Most LLM features in production today were prompt-engineered through a sequence of edit-paste-eyeball loops. An engineer wrote a prompt, ran it on a few examples, tweaked a sentence, ran it again, eyeballed the output, shipped it. The feature went live. A week later, somebody realized the model was now refusing certain requests, or producing slightly worse summaries, or hallucinating in a corner case nobody had tested. The team did not know whether the regression came from a prompt change, a model upgrade, or a shift in the input distribution. They could not roll back because the prompt history was not versioned. They started edit-paste-eyeball again. That loop is how most prompts in production are maintained, and it is why most LLM features in production are quietly worse than the demo that got them shipped.
Prompt engineering done well looks like the rest of software engineering done well: prompts are versioned, evaluated against representative inputs, and changes are gated by the eval results. A regression in eval scores fails the build the same way a unit test failure does. A model upgrade triggers a rerun of the eval suite to confirm the prompts still hold. The discipline is not exotic; it is the same kind of discipline applied to model code, transferred to the part of the codebase that happens to be natural language.
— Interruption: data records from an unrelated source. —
-- ==== Sys2Proof/Laws/Frame.lean ====
section
/-! SUPPORT. What every operation of the module leaves unchanged: one lemma `frame_<operation>` for each, with the
pieces of the state and the event bits that the operation may change. -/

namespace Sys2Proof.Laws
open Sys2Proof Sys2Proof.Machine
set_option linter.all false


/-- No change at all. -/
theorem frame_refl {L : List Piece} {F : List (Nat × Nat)} (s : State) : Frame L F s s :=
  ⟨fun p _ _ => by cases p <;> simp [Piece.same], fun _ _ _ _ _ => Iff.rfl⟩

theorem same_trans {r s t : State} {p : Piece} (a : p.same r s) (b : p.same s t) : p.same r t := by
  cases p
  case stat => exact fun x y => (b x y).trans (a x y)
  case mem => exact fun x => (b x).trans (a x)
  all_goals exact Eq.trans b a

/-- One change after another. -/
theorem frame_trans {L : List Piece} {F : List (Nat × Nat)} {r s t : State} (a : Frame L F r s) (b : Frame L F s t) :
    Frame L F r t :=
  ⟨fun p h1 h2 => same_trans (a.parts p h1 h2) (b.parts p h1 h2),
   fun h1 x y h2 h3 => (b.flags h1 x y h2 h3).trans (a.flags h1 x y h2 h3)⟩

/-- A frame with more pieces and bits says less. -/
theorem frame_mono {L L' : List Piece} {F F' : List (Nat × Nat)} {s t : State} (h : Frame L F s t) (hL : L ⊆ L')
    (hF : F ⊆ F') : Frame L' F' s t :=
  ⟨fun p h1 h2 => h.parts p (fun a => h1 (hL a)) h2,
   fun h1 x y h2 h3 => h.flags (fun a => h1 (hL a)) x y (fun a => h2 (hF a)) (fun a => h3 ⟨a.1, hL a.2⟩)⟩

theorem raised_congr {s t : State} (h : t.regs.stat = s.regs.stat) (a i : Nat) : t.raised a i ↔ s.raised a i := by
  simp only [State.raised, State.statOf, h]

/-- `Frame`, of a state built field by field. -/
def FBuilt (L : List Piece) (F : List (Nat × Nat)) (z t : State) : Prop := Frame L F z t

theorem frame_mk {L : List Piece} {F : List (Nat × Nat)} {z : State} {cyc freeCtr regs str ltb scn wav mst mtr acc
    lne qdm tbs eth0 eth1 rtc evr key upd usb sys flt pin mem pending} :
    Frame L F z (State.mk cyc freeCtr regs str ltb scn wav mst mtr acc lne qdm tbs eth0 eth1 rtc evr key upd usb
      sys flt pin mem pending)
    = FBuilt L F z (State.mk cyc freeCtr regs str ltb scn wav mst mtr acc lne qdm tbs eth0 eth1 rtc evr key upd usb
      sys flt pin mem pending) := rfl

/-- An update of units: the pieces outside the list are as they were. -/
theorem fbuilt {L : List Piece} {F : List (Nat × Nat)} {z s : State} {cyc freeCtr regs str ltb scn wav mst mtr acc
    lne qdm tbs eth0 eth1 rtc evr key upd usb sys flt pin mem} (h : Frame L F z s)
    (hs : regs.stat = s.regs.stat)
    (hp : ∀ p, p ∉ L → p ≠ .stat → p.same s (State.mk cyc freeCtr regs str ltb scn wav mst mtr acc lne qdm tbs eth0
      eth1 rtc evr key upd usb sys flt pin mem s.pending)) :
    FBuilt L F z (State.mk cyc freeCtr regs str ltb scn wav mst mtr acc lne qdm tbs eth0 eth1 rtc evr key upd usb
      sys flt pin mem s.pending) :=
  frame_trans h ⟨hp, fun _ a i _ _ => raised_congr hs a i⟩

/-! ## Updates of one unit -/

theorem fset_cyc {L : List Piece} {F : List (Nat × Nat)} {z s : State} {x} (h : Frame L F z s)
    (hL : .cyc ∈ L) : FBuilt L F z { s with cyc := x } :=
  fbuilt h rfl (by intro p h1 h2; cases p; (case cyc => exact absurd hL h1); (case stat => exact absurd rfl h2); all_goals (first | rfl | exact fun _ => rfl))

theorem fset_freeCtr {L : List Piece} {F : List (Nat × Nat)} {z s : State} {x} (h : Frame L F z s)
    (hL : .free ∈ L) : FBuilt L F z { s with freeCtr := x } :=
  fbuilt h rfl (by intro p h1 h2; cases p; (case free => exact absurd hL h1); (case stat => exact absurd rfl h2); all_goals (first | rfl | exact fun _ => rfl))

theorem fset_str {L : List Piece} {F : List (Nat × Nat)} {z s : State} {x} (h : Frame L F z s)
    (hL : .str ∈ L) : FBuilt L F z { s with str := x } :=
  fbuilt h rfl (by intro p h1 h2; cases p; (case str => exact absurd hL h1); (case stat => exact absurd rfl h2); all_goals (first | rfl | exact fun _ => rfl))

theorem fset_ltb {L : List Piece} {F : List (Nat × Nat)} {z s : State} {x} (h : Frame L F z s)
    (hL : .ltb ∈ L) : FBuilt L F z { s with ltb := x } :=
  fbuilt h rfl (by intro p h1 h2; cases p; (case ltb => exact absurd hL h1); (case stat => exact absurd rfl h2); all_goals (first | rfl | exact fun _ => rfl))

theorem fset_scn {L : List Piece} {F : List (Nat × Nat)} {z s : State} {x} (h : Frame L F z s)
    (hL : .scn ∈ L) : FBuilt L F z { s with scn := x } :=
  fbuilt h rfl (by intro p h1 h2; cases p; (case scn => exact absurd hL h1); (case stat => exact absurd rfl h2); all_goals (first | rfl | exact fun _ => rfl))

theorem fset_wav {L : List Piece} {F : List (Nat × Nat)} {z s : State} {x} (h : Frame L F z s)
    (hL : .wav ∈ L) : FBuilt L F z { s with wav := x } :=
  fbuilt h rfl (by intro p h1 h2; cases p; (case wav => exact absurd hL h1); (case stat => exact absurd rfl h2); all_goals (first | rfl | exact fun _ => rfl))

theorem fset_mst {L : List Piece} {F : List (Nat × Nat)} {z s : State} {x} (h : Frame L F z s)
    (hL : .mst ∈ L) : FBuilt L F z { s with mst := x } :=
  fbuilt h rfl (by intro p h1 h2; cases p; (case mst => exact absurd hL h1); (case stat => exact absurd rfl h2); all_goals (first | rfl | exact fun _ => rfl))

theorem fset_mtr {L : List Piece} {F : List (Nat × Nat)} {z s : State} {x} (h : Frame L F z s)
    (hL : .mtr ∈ L) : FBuilt L F z { s with mtr := x } :=
  fbuilt h rfl (by intro p h1 h2; cases p; (case mtr => exact absurd hL h1); (case stat => exact absurd rfl h2); all_goals (first | rfl | exact fun _ => rfl))

theorem fset_acc {L : List Piece} {F : List (Nat × Nat)} {z s : State} {x} (h : Frame L F z s)
    (hL : .acc ∈ L) : FBuilt L F z { s with acc := x } :=
  fbuilt h rfl (by intro p h1 h2; cases p; (case acc => exact absurd hL h1); (case stat => exact absurd rfl h2); all_goals (first | rfl | exact fun _ => rfl))

theorem fset_lne {L : List Piece} {F : List (Nat × Nat)} {z s : State} {x} (h : Frame L F z s)
    (hL : .lne ∈ L) : FBuilt L F z { s with lne := x } :=
  fbuilt h rfl (by intro p h1 h2; cases p; (case lne => exact absurd hL h1); (case stat => exact absurd rfl h2); all_goals (first | rfl | exact fun _ => rfl))

theorem fset_qdm {L : List Piece} {F : List (Nat × Nat)} {z s : State} {x} (h : Frame L F z s)
    (hL : .qdm ∈ L) : FBuilt L F z { s with qdm := x } :=
  fbuilt h rfl (by intro p h1 h2; cases p; (case qdm => exact absurd hL h1); (case stat => exact absurd rfl h2); all_goals (first | rfl | exact fun _ => rfl))

theorem fset_tbs {L : List Piece} {F : List (Nat × Nat)} {z s : State} {x} (h : Frame L F z s)
    (hL : .tbs ∈ L) : FBuilt L F z { s with tbs := x } :=
  fbuilt h rfl (by intro p h1 h2; cases p; (case tbs => exact absurd hL h1); (case stat => exact absurd rfl h2); all_goals (first | rfl | exact fun _ => rfl))

theorem fset_eth0 {L : List Piece} {F : List (Nat × Nat)} {z s : State} {x} (h : Frame L F z s)
    (hL : .eth0 ∈ L) : FBuilt L F z { s with eth0 := x } :=
  fbuilt h rfl (by intro p h1 h2; cases p; (case eth0 => exact absurd hL h1); (case stat => exact absurd rfl h2); all_goals (first | rfl | exact fun _ => rfl))

theorem fset_eth1 {L : List Piece} {F : List (Nat × Nat)} {z s : State} {x} (h : Frame L F z s)
    (hL : .eth1 ∈ L) : FBuilt L F z { s with eth1 := x } :=
  fbuilt h rfl (by intro p h1 h2; cases p; (case eth1 => exact absurd hL h1); (case stat => exact absurd rfl h2); all_goals (first | rfl | exact fun _ => rfl))

theorem fset_rtc {L : List Piece} {F : List (Nat × Nat)} {z s : State} {x} (h : Frame L F z s)
    (hL : .rtc ∈ L) : FBuilt L F z { s with rtc := x } :=
  fbuilt h rfl (by intro p h1 h2; cases p; (case rtc => exact absurd hL h1); (case stat => exact absurd rfl h2); all_goals (first | rfl | exact fun _ => rfl))

theorem fset_evr {L : List Piece} {F : List (Nat × Nat)} {z s : State} {x} (h : Frame L F z s)
    (hL : .evr ∈ L) : FBuilt L F z { s with evr := x } :=
  fbuilt h rfl (by intro p h1 h2; cases p; (case evr => exact absurd hL h1); (case stat => exact absurd rfl h2); all_goals (first | rfl | exact fun _ => rfl))

theorem fset_key {L : List Piece} {F : List (Nat × Nat)} {z s : State} {x} (h : Frame L F z s)
    (hL : .key ∈ L) : FBuilt L F z { s with key := x } :=
  fbuilt h rfl (by intro p h1 h2; cases p; (case key => exact absurd hL h1); (case stat => exact absurd rfl h2); all_goals (first | rfl | exact fun _ => rfl))

theorem fset_upd {L : List Piece} {F : List (Nat × Nat)} {z s : State} {x} (h : Frame L F z s)
    (hL : .upd ∈ L) : FBuilt L F z { s with upd := x } :=
  fbuilt h rfl (by intro p h1 h2; cases p; (case upd => exact absurd hL h1); (case stat => exact absurd rfl h2); all_goals (first | rfl | exact fun _ => rfl))

theorem fset_usb {L : List Piece} {F : List (Nat × Nat)} {z s : State} {x} (h : Frame L F z s)
    (hL : .usb ∈ L) : FBuilt L F z { s with usb := x } :=
  fbuilt h rfl (by intro p h1 h2; cases p; (case usb => exact absurd hL h1); (case stat => exact absurd rfl h2); all_goals (first | rfl | exact fun _ => rfl))

theorem fset_sys {L : List Piece} {F : List (Nat × Nat)} {z s : State} {x} (h : Frame L F z s)
    (hL : .sys ∈ L) : FBuilt L F z { s with sys := x } :=
  fbuilt h rfl (by intro p h1 h2; cases p; (case sys => exact absurd hL h1); (case stat => exact absurd rfl h2); all_goals (first | rfl | exact fun _ => rfl))

theorem fset_flt {L : List Piece} {F : List (Nat × Nat)} {z s : State} {x} (h : Frame L F z s)
    (hL : .flt ∈ L) : FBuilt L F z { s with flt := x } :=
  fbuilt h rfl (by intro p h1 h2; cases p; (case flt => exact absurd hL h1); (case stat => exact absurd rfl h2); all_goals (first | rfl | exact fun _ => rfl))

theorem fset_pin {L : List Piece} {F : List (Nat × Nat)} {z s : State} {x} (h : Frame L F z s)
    (hL : .pin ∈ L) : FBuilt L F z { s with pin := x } :=
  fbuilt h rfl (by intro p h1 h2; cases p; (case pin => exact absurd hL h1); (case stat => exact absurd rfl h2); all_goals (first | rfl | exact fun _ => rfl))

theorem fset_cfg {L : List Piece} {F : List (Nat × Nat)} {z s : State} {x} (h : Frame L F z s)
    (hL : .cfg ∈ L) : FBuilt L F z { s with regs := { s.regs with cfg := x } } :=
  fbuilt h rfl (by intro p h1 h2; cases p; (case cfg => exact absurd hL h1); (case stat => exact absurd rfl h2); all_goals (first | rfl | exact fun _ => rfl))

theorem fset_act {L : List Piece} {F : List (Nat × Nat)} {z s : State} {x} (h : Frame L F z s)
    (hL : .act ∈ L) : FBuilt L F z { s with regs := { s.regs with act := x } } :=
  fbuilt h rfl (by intro p h1 h2; cases p; (case act => exact absurd hL h1); (case stat => exact absurd rfl h2); all_goals (first | rfl | exact fun _ => rfl))

theorem fset_changed {L : List Piece} {F : List (Nat × Nat)} {z s : State} {x} (h : Frame L F z s)
    (hL : .changed ∈ L) : FBuilt L F z { s with regs := { s.regs with changed := x } } :=
  fbuilt h rfl (by intro p h1 h2; cases p; (case changed => exact absurd hL h1); (case stat => exact absurd rfl h2); all_goals (first | rfl | exact fun _ => rfl))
The /cortex-prompt skill is built to apply that discipline: it produces the eval suite, the prompt version, and the documentation of what changed and why, so the team can ship LLM features without flying blind.
Why ad hoc prompt iteration is the wrong default
The eyeball-driven prompt loop has two failure modes that compound. First, the eyeball is a small sample. The handful of examples the engineer ran are not representative; the prompt that wins on those five examples may lose on the next fifty. Second, the eyeball cannot see drift. A change that improves output on the test cases the engineer remembers may regress on cases the engineer has not thought about in months. The two combine into a regression rate that nobody is measuring, which means nobody is fixing, which means the LLM feature decays slowly until the support tickets force someone to look. Generalist AI tools encourage this loop because they make iterative editing fast; they do not provide the eval scaffolding that would catch the regressions.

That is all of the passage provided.